# Touch Response?



## mikeymop (Jun 28, 2011)

Is anyone having horrible touch response? Whenever I try to Swype, the phone will drop my finger half way through the trail. It's next to impossible to swype a couple words without it splitting my trail into several words.

This isn't the only instance this occured, it also happened when playing PewPew 2, where it would randomly misinterpret my finger location and have my shoot or move in random directions.

It's happened accross several other apps, scrolling in settings and pulse. Sometimes it drops for as much as thirty seconds, then spazzes out as it tries to map out all my finger movements it missed.

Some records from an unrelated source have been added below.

/-! ## What an instruction stores (20_memory.md R57) -/

/-- An instruction leaves the cells alone, or has stored its bytes from I on, all of them inside memory. -/
theorem exec_mem_cases {i : Instr} {s t : State} (h : exec i s = .next t) :
    t.mem = s.mem ∨ ∃ bs, bs.length = bytesStored i ∧ s.iAddr + bs.length ≤ memSize ∧
      t.mem = memWriteList s.params.font s.mem s.iAddr bs := by
  cases i with
  | ldBVx x =>
    rcases withRange_raised_or (i := .ldBVx x) rfl h with ⟨kind, addr, -, -, -, rfl⟩ | ⟨rfl, hrange⟩
    · exact .inl rfl
    · exact .inr ⟨bcdDigits (s.reg x), rfl, hrange.resolve_left (by omega), rfl⟩
  | ldMemVx x =>
    rcases withRange_raised_or (i := .ldMemVx x) rfl h with ⟨kind, addr, -, -, -, rfl⟩ | ⟨rfl, hrange⟩
    · exact .inl rfl
    · refine .inr ⟨s.regsUpTo x, s.regsUpTo_length x, ?_, rfl⟩
      rw [s.regsUpTo_length]
      exact hrange.resolve_left (by omega)
  | ldVxMem x =>
    rcases withRange_raised_or (i := .ldVxMem x) rfl h with ⟨kind, addr, -, -, -, rfl⟩ | ⟨rfl, -⟩
    · exact .inl rfl
    · obtain ⟨-, v, hv⟩ := State.loadRegs_spec s s.iAddr x
      exact .inl (by simp [hv])
  | drw x y n =>
    rcases withRange_raised_or (i := .drw x y n) rfl h with ⟨kind, addr, -, -, -, rfl⟩ | ⟨rfl, -⟩ <;> exact .inl rfl
  | call | ret | skp | sknp | ldVxK =>
    simp only [exec, execCall, execRet, execSkp, execSknp, execLdVxK] at h
    split at h <;> cases h <;> exact .inl rfl
  | _ => cases h; exact .inl rfl

theorem exec_keeps_memory_wf {i : Instr} {s t : State} (hwf : Memory.wf s.params.font s.mem = true)
    (h : exec i s = .next t) : Memory.wf t.params.font t.mem = true := by
  rw [(exec_frame h).params]
  rcases exec_mem_cases h with hmem | ⟨bs, -, hrange, hmem⟩
  · rwa [hmem]
  · rw [hmem]
    exact memWfFrom_memWriteList hwf s.iAddr bs hrange

/-! ## What an instruction does to the stack (10_state.md R26, R27) -/

/-- An instruction that raises nothing leaves the stack alone, has pushed its own address where there was room, or has
popped. -/
theorem exec_stack_cases {i : Instr} {s t : State} (h : exec i s = .next t) (hf : t.fault = none) :
    (t.sp = s.sp ∧ t.stack = s.stack) ∨
    (s.sp < s.params.stackDepth ∧ t.sp = s.sp + 1 ∧ t.stack = s.stack.set s.sp s.pc) ∨
    (t.sp = s.sp - 1 ∧ t.stack = s.stack) := by
  cases i with
  | call nnn =>
    have hroom := room_of_call h hf
    rw [exec_call_of_room hroom] at h
    cases h
    exact .inr (.inl ⟨hroom, rfl, rfl⟩)
  | ret =>
    rw [exec, execRet, if_pos (entry_of_ret h hf)] at h
    cases h
    exact .inr (.inr ⟨rfl, rfl⟩)
  | _ =>
    rcases exec_raised_or_framed _ s t h with ⟨kind, addr, -, -, -, rfl⟩ | hframe
    · cases hf
    · exact .inl ⟨hframe.depth (by simp [ownFields]), hframe.stack (by simp [ownFields])⟩

/-- Every entry held is at most 0xFFE, the last address of a word (R27). -/
def State.SitesBounded (s : State) : Prop := ∀ k w, k < s.sp → s.stack[k]? = some w → w.toNat ≤ 0xFFE

theorem exec_keeps_sitesBounded {i : Instr} {s t : State} (hsites : s.SitesBounded) (hp : s.pc.toNat + 1 ≤ 0xFFF)
    (h : exec i s = .next t) (hf : t.fault = none) : t.SitesBounded := by
  intro k w hk hw
  rcases exec_stack_cases h hf with ⟨hsp, hstack⟩ | ⟨-, hsp, hstack⟩ | ⟨hsp, hstack⟩
  · exact hsites k w (hsp ▸ hk) (hstack ▸ hw)
  · rw [hstack] at hw
    by_cases hkey : k = s.sp
    · obtain ⟨-, hpc⟩ : s.sp < s.stack.length ∧ s.pc = w := by simpa [hkey, List.getElem?_set] using hw
      rw [← hpc]
      omega
    · rw [List.getElem?_set_ne (Ne.symm hkey)] at hw
      exact hsites k w (by omega) hw
  · exact hsites k w (by omega) (hstack ▸ hw)

/-! ## Where PC can go (R104) -/

/-- From a PC that was fetched, holding and advancing by 2 or 4 stay below the bound. -/
theorem pc_le_of_advance {p q : Word} (hp : p.toNat + 1 ≤ 0xFFF) (h : q = p + 4 ∨ q = p + 2 ∨ q = p) :
    q.toNat ≤ 0x10FE := by
  rcases h with rfl | rfl | rfl <;> bv_omega

theorem or_of_eq_ite {α : Type} {c : Prop} [Decidable c] {a b q : α} (h : q = if c then a else b) : q = a ∨ q = b :=
  (ite_eq_or_eq c a b).imp h.trans h.trans

theorem exec_pc_le {i : Instr} {s t : State} (hinv : s.Inv) (hp : s.pc.toNat + 1 ≤ 0xFFF) (hs : s.fault = none)
    (h : exec i s = .next t) (hf : t.fault = none) : t.pc.toNat ≤ 0x10FE := by
  have hact := pcActionOfEveryInstruction i s t hs h hf
  cases i with
  | jp nnn | call nnn =>
    have hn := nnn.isLt
    simp only at hact
    omega
  | jpV0 nnn =>
    have hn := nnn.isLt
    have hb := (s.reg 0).isLt
    simp only at hact
    omega
  | ret =>
    have hsp := entry_of_ret h hf
    have hlt : s.sp - 1 < s.stack.length := by have := hinv.depth; have := hinv.stackLength; omega
    have hentry : s.stack[s.sp - 1]? = some s.stack[s.sp - 1] := List.getElem?_eq_getElem hlt
    have hsite := hinv.returnSites _ _ (by omega) hentry
    exact pc_le_of_advance (by omega) (.inr (.inl (hact _ hentry)))
  | seImm | sneImm | seReg | sneReg | skp => exact pc_le_of_advance hp ((or_of_eq_ite hact).imp_right .inl)
  | sknp => exact pc_le_of_advance hp ((or_of_eq_ite hact).symm.imp_right .inl)
  | ldVxK => exact pc_le_of_advance hp (.inr (or_of_eq_ite hact))
  | _ => exact pc_le_of_advance hp (.inr (.inl hact))

/-! ## The parts of a tick keep the invariant -/

theorem State.Inv.beginTick {s : State} (h : s.Inv) : s.beginTick.Inv where
  memory := by simpa using h.memory
  stackLength := by simpa using h.stackLength
  depth := by simpa using h.depth
  returnSites := by simpa using h.returnSites
  pcRange := by simpa using h.pcRange
  accNonneg := by simpa using h.accNonneg
  accBound := by simpa using h.accBound
  faultPc := by simpa using h.faultPc
  faultAddr := by simpa using h.faultAddr
  faultAddrRange := by simpa using h.faultAddrRange

theorem State.Inv.setFault {s : State} {r : FaultRecord} (h : s.Inv) (hr : RecordAt s.pc r) : (s.setFault r).Inv :=
  { h with
    faultPc := by rintro _ ⟨⟩; exact hr.1
    faultAddr := by rintro _ ⟨⟩; exact hr.2.1
    faultAddrRange := by rintro _ a ⟨⟩ ha; exact hr.2.2 a ha }

/-- After an advance ACC is below one time-step, whatever it was. -/
theorem State.Inv.advanceTimers {s : State} {e : Rat} (h : s.Inv) (he : 0 ≤ e) : (s.advanceTimers e).Inv :=
  have hacc := State.advanceTimers_acc_bounds (add_nonneg h.accNonneg he)
  { h with accNonneg := hacc.1, accBound := hacc.2 }

/-- A fetched instruction that raises nothing keeps the invariant. -/
theorem State.Inv.exec {i : Instr} {s t : State} (hinv : s.Inv) (hp : s.pc.toNat + 1 ≤ 0xFFF) (hs : s.fault = none)
    (h : exec i s = .next t) (hf : t.fault = none) : t.Inv := by
  have hparams := (exec_frame h).params
  have hacc := (exec_frame h).acc
  have hlength := hinv.stackLength
  have hdepth := hinv.depth
  refine ⟨exec_keeps_memory_wf hinv.memory h, ?stackLength, ?depth, exec_keeps_sitesBounded hinv.returnSites hp h hf,
    exec_pc_le hinv hp hs h hf, hacc ▸ hinv.accNonneg, hacc ▸ hinv.accBound, ?_, ?_, ?_⟩
  case stackLength =>
    rw [hparams]
    rcases exec_stack_cases h hf with ⟨-, hstack⟩ | ⟨-, -, hstack⟩ | ⟨-, hstack⟩ <;> simpa [hstack] using hlength
  case depth =>
    rw [hparams]
    rcases exec_stack_cases h hf with ⟨hsp, -⟩ | ⟨hroom, hsp, -⟩ | ⟨hsp, -⟩ <;> omega
  all_goals simp [hf]

/-- Settles O22: a tick begins, and then records a fault or runs the decoded instruction and advances the timers; each of
these keeps the invariant. -/
theorem stepKeepsTheInvariant : Obligations.StepKeepsTheInvariant := by
  unfold Obligations.StepKeepsTheInvariant
  intro s t hinv h
  obtain ⟨hf, he, ⟨r, hr, rfl⟩ | ⟨i, u, hp, -, hexec, -, hu, rfl⟩⟩ := step_next_cases h
  · exact hinv.beginTick.setFault (by simpa using hr)
  · exact (hinv.beginTick.exec (by simpa using hp) (by simpa using hf) hexec hu).advanceTimers he

/-! ## Construction -/

theorem State.blank_inv (p : Params) : (State.blank p).Inv where
  memory := rfl
  stackLength := List.length_replicate
  depth := Nat.zero_le _
  returnSites := fun k _ hk _ => absurd hk (Nat.not_lt_zero k)
  pcRange := show pcReset.toNat ≤ 0x10FE by decide
  accNonneg := le_rfl
  accBound := one_div_pos.2 (by norm_num)
  faultPc := by rintro _ ⟨⟩
  faultAddr := by rintro _ ⟨⟩
  faultAddrRange := by rintro _ _ ⟨⟩

theorem State.Inv.writeBytes {s : State} {a : Nat} {bs : List Byte} (h : s.Inv) (ha : a + bs.length ≤ memSize) :
    (s.writeBytes a bs).Inv :=
  { h with memory := State.writeBytes_wf h.memory a bs ha }

/-- Settles O21: the machine before its image is written satisfies the invariant, and the image fits in memory. -/
theorem invariantAtConstruction : Obligations.InvariantAtConstruction := by
  unfold Obligations.InvariantAtConstruction
  intro p image s h
  by_cases hlen : image.length ≤ progMax
  · rw [State.construct_of_le hlen] at h
    cases h
    exact (State.blank_inv p).writeBytes (Nat.add_le_add_left hlen progBase)
  · rw [State.construct_of_gt (not_le.1 hlen)] at h
    cases h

It's been consistent and personally, I'm considering charging up my Dinc again and selling the phone because it's so bad


----------



## G8orDroid (Aug 12, 2011)

Just curious, do you have a screen protector on it? Maybe remove it if you do and test. Could be any number of things, rogue app, bad flash, faulty hardware, etc. but you have to start somewhere. Well, I guess you really don't since you have a Dinc. lol


----------



## eraursls1984 (Sep 21, 2011)

Is this happening only when charging? That's a known problem, if its happening even when your unplugged then I don't know what it could be.


----------



## Soapinmouth (Jun 21, 2011)

sometimes the screen gets dirty and this can happen try cleaning off your screen or try unpluging your charger and maybe your screen protctor as well


----------



## mikeymop (Jun 28, 2011)

It's more prominent when charging but it's not exclusive to only when charging.

It's the same with or without a screen protector, I've only just recently applied one.

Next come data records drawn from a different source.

-- ==== Sys2Proof/Laws/Memory.lean ====
section
/-! SUPPORT. The byte memory's laws: a read after a write, the canonical form kept by every operation, and two canonical
memories that read alike being equal. -/

namespace Sys2Proof.Machine

@[simp] theorem Memory.read_nil (a : Nat) : Memory.read [] a = Memory.unwritten := rfl

theorem Memory.read_cons (c : Host.Cell) (m : Memory) (a : Nat) :
    Memory.read (c :: m) a = if a = c.1 then c.2 else Memory.read m a := rfl

/-- `wfFrom` of a cons, unfolded once. -/
theorem Memory.wfFrom_cons (size : Nat) (lo : Option Nat) (c : Host.Cell) (m : Memory) :
    Memory.wfFrom size lo (c :: m) = true ↔
      (∀ l, lo = some l → l < c.1) ∧ c.1 < size ∧ c.2 ≠ Memory.unwritten ∧ Memory.wfFrom size (some c.1) m = true := by
  cases lo <;> simp [Memory.wfFrom, and_assoc]

/-- A canonical memory all above `lo` reads as unwritten at and below it. -/
theorem Memory.read_of_le {size l : Nat} : ∀ {m : Memory} {a : Nat},
    Memory.wfFrom size (some l) m = true → a ≤ l → Memory.read m a = Memory.unwritten
  | [], _, _, _ => rfl
  | c :: m, a, h, ha => by
    obtain ⟨h1, -, -, h4⟩ := (Memory.wfFrom_cons size _ c m).1 h
    have hlt : l < c.1 := h1 l rfl
    rw [Memory.read_cons, if_neg (by omega)]
    exact Memory.read_of_le h4 (by omega)

/-- Reading where nothing can be listed. -/
theorem Memory.read_of_size_le {size : Nat} : ∀ {m : Memory} {lo : Option Nat} {a : Nat},
    Memory.wfFrom size lo m = true → size ≤ a → Memory.read m a = Memory.unwritten
  | [], _, _, _, _ => rfl
  | c :: m, lo, a, h, ha => by
    obtain ⟨-, h2, -, h4⟩ := (Memory.wfFrom_cons size _ c m).1 h
    rw [Memory.read_cons, if_neg (by omega)]
    exact Memory.read_of_size_le h4 ha

/-- Weakening the lower bound. -/
theorem Memory.wfFrom_mono {size : Nat} {lo lo' : Option Nat} (hlo : ∀ l, lo' = some l → ∃ k, lo = some k ∧ l ≤ k) :
    ∀ {m : Memory}, Memory.wfFrom size lo m = true → Memory.wfFrom size lo' m = true
  | [], _ => rfl
  | c :: m, h => by
    obtain ⟨h1, h2, h3, h4⟩ := (Memory.wfFrom_cons size _ c m).1 h
    refine (Memory.wfFrom_cons size _ c m).2 ⟨fun l hl => ?_, h2, h3, h4⟩
    obtain ⟨k, hk, hlk⟩ := hlo l hl
    exact lt_of_le_of_lt hlk (h1 k hk)

/-- A write above the lower bound and inside the space keeps the canonical form. -/
theorem Memory.wfFrom_write {size : Nat} {a : Nat} {v : Byte} (ha : a < size) :
    ∀ {m : Memory} {lo : Option Nat}, (∀ l, lo = some l → l < a) → Memory.wfFrom size lo m = true →
      Memory.wfFrom size lo (Memory.write m a v) = true
  | [], lo, hlo, _ => by
    by_cases hv : v = Memory.unwritten
    · simp [Memory.write, hv, Memory.wfFrom]
    · rw [Memory.write, if_neg hv]
      exact (Memory.wfFrom_cons size lo (a, v) []).2 ⟨hlo, ha, hv, rfl⟩
  | c :: m, lo, hlo, h => by
    obtain ⟨h1, h2, h3, h4⟩ := (Memory.wfFrom_cons size lo c m).1 h
    rw [Memory.write]
    by_cases hac : a < c.1
    · rw [if_pos hac]
      by_cases hv : v = Memory.unwritten
      · rw [if_pos hv]; exact h
      · rw [if_neg hv]
        refine (Memory.wfFrom_cons size lo (a, v) _).2 ⟨hlo, ha, hv, ?_⟩
        refine (Memory.wfFrom_cons size _ c m).2 ⟨fun l hl => ?_, h2, h3, h4⟩
        cases hl; exact hac
    · rw [if_neg hac]
      by_cases heq : a = c.1
      · rw [if_pos heq]
        by_cases hv : v = Memory.unwritten
        · rw [if_pos hv]
          exact Memory.wfFrom_mono (fun l hl => ⟨c.1, rfl, (h1 l hl).le⟩) h4
        · rw [if_neg hv]
          refine (Memory.wfFrom_cons size lo (a, v) m).2 ⟨hlo, ha, hv, ?_⟩
          rw [heq]; exact h4
      · rw [if_neg heq]
        refine (Memory.wfFrom_cons size lo c _).2 ⟨h1, h2, h3, Memory.wfFrom_write ha (fun l hl => ?_) h4⟩
        cases hl; omega

/-- Writing one byte keeps the canonical form. -/
theorem Memory.wf_write {size a : Nat} {m : Memory} {v : Byte} (ha : a < size) (h : m.wf size = true) :
    (m.write a v).wf size = true := Memory.wfFrom_write ha (by simp) h

/-- Writing bytes inside the space keeps the canonical form. -/
theorem Memory.wf_writeBytes {size : Nat} : ∀ {vs : List Byte} {a : Nat} {m : Memory},
    a + vs.length ≤ size → m.wf size = true → (m.writeBytes a vs).wf size = true
  | [], _, _, _, h => h
  | v :: vs, a, m, ha, h => by
    rw [List.length_cons] at ha
    rw [Memory.writeBytes]
    exact Memory.wf_writeBytes (by omega) (Memory.wf_write (by omega) h)

/-- The empty memory is canonical. -/
@[simp] theorem Memory.wf_nil (size : Nat) : Memory.wf size [] = true := rfl

/-- Whatever cells a reset event lists, the memory it makes is canonical and inside its space. -/
theorem Memory.wf_ofCells (size : Nat) (cells : List Host.Cell) : (Memory.ofCells size cells).wf size = true := by
  have step : ∀ (cs : List Host.Cell) (m : Memory), m.wf size = true →
      (cs.foldl (fun m c => if c.1 < size then Memory.write m c.1 c.2 else m) m).wf size = true := by
    intro cs
    induction cs with
    | nil => exact fun m h => h
    | cons c cs ih =>
      intro m h
      refine ih _ ?_
      dsimp only
      split
      · exact Memory.wf_write ‹_› h
      · exact h
  exact step cells [] rfl

/-- Reading where another address was written. -/
theorem Memory.read_write_other {a b : Nat} {v : Byte} (hab : b ≠ a) :
    ∀ {m : Memory}, (m.write a v).read b = m.read b
  | [] => by
    by_cases hv : v = Memory.unwritten
    · simp [Memory.write, hv]
    · simp [Memory.write, hv, Memory.read_cons, hab]
  | c :: m => by
    rw [Memory.write]
    split
    · split
      · rfl
      · rw [Memory.read_cons, if_neg hab]
    · split
      · rename_i h1 h2
        subst h2
        split
        · rw [Memory.read_cons, if_neg hab]
        · rw [Memory.read_cons, Memory.read_cons, if_neg hab, if_neg hab]
      · rw [Memory.read_cons, Memory.read_cons, Memory.read_write_other hab]

/-- Reading what was just written, in a canonical memory. -/
theorem Memory.read_write_same {size a : Nat} {v : Byte} :
    ∀ {m : Memory} {lo : Option Nat}, Memory.wfFrom size lo m = true → (m.write a v).read a = v
  | [], _, _ => by
    by_cases hv : v = Memory.unwritten
    · simp [Memory.write, hv]
    · simp [Memory.write, hv, Memory.read_cons]
  | c :: m, lo, h => by
    obtain ⟨-, -, -, h4⟩ := (Memory.wfFrom_cons size _ c m).1 h
    rw [Memory.write]
    split
    · split
      · rename_i hlt hv
        rw [Memory.read_cons, if_neg (by omega), Memory.read_of_le h4 (by omega), hv]
      · rw [Memory.read_cons, if_pos rfl]
    · split
      · rename_i h1 h2
        split
        · rename_i hv
          rw [Memory.read_of_le h4 (by omega), hv]
        · rw [Memory.read_cons, if_pos rfl]
      · rename_i h1 h2
        rw [Memory.read_cons, if_neg h2, Memory.read_write_same h4]

/-- Bytes outside a written range are as before. -/
theorem Memory.read_writeBytes_other : ∀ {vs : List Byte} {a b : Nat} {m : Memory},
    (b < a ∨ a + vs.length ≤ b) → (m.writeBytes a vs).read b = m.read b
  | [], _, _, _, _ => rfl
  | v :: vs, a, b, m, h => by
    rw [List.length_cons] at h
    rw [Memory.writeBytes, Memory.read_writeBytes_other (by omega), Memory.read_write_other (by omega)]

/-- Bytes of a written range read back. -/
theorem Memory.read_writeBytes {size : Nat} : ∀ {vs : List Byte} {a i : Nat} {m : Memory},
    m.wf size = true → a + vs.length ≤ size → (hi : i < vs.length) → (m.writeBytes a vs).read (a + i) = vs[i]
  | [], _, _, _, _, _, hi => absurd hi (by simp)
  | v :: vs, a, i, m, hm, ha, hi => by
    rw [List.length_cons] at ha hi
    rw [Memory.writeBytes]
    cases i with
    | zero =>
      rw [Memory.read_writeBytes_other (by omega)]
      exact Memory.read_write_same hm
    | succ i =>
      have := Memory.read_writeBytes (i := i) (Memory.wf_write (a := a) (v := v) (by omega) hm)
        (show a + 1 + vs.length ≤ size by omega) (by omega)
      rw [show a + (i + 1) = a + 1 + i by omega, this]
      rfl

end Sys2Proof.Machine
end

Sent from my DROID BIONIC using Tapatalk


----------



## Javiggan69 (Jun 16, 2011)

The only time I have this problem is when I use the pattern lock screen. For some reason is does not register the pattern correctly or half way through the pattern it stops recognizing the pattern. I have not seen too many complaints about it. By the way I don't have a screen protector nor casing and not charging...


----------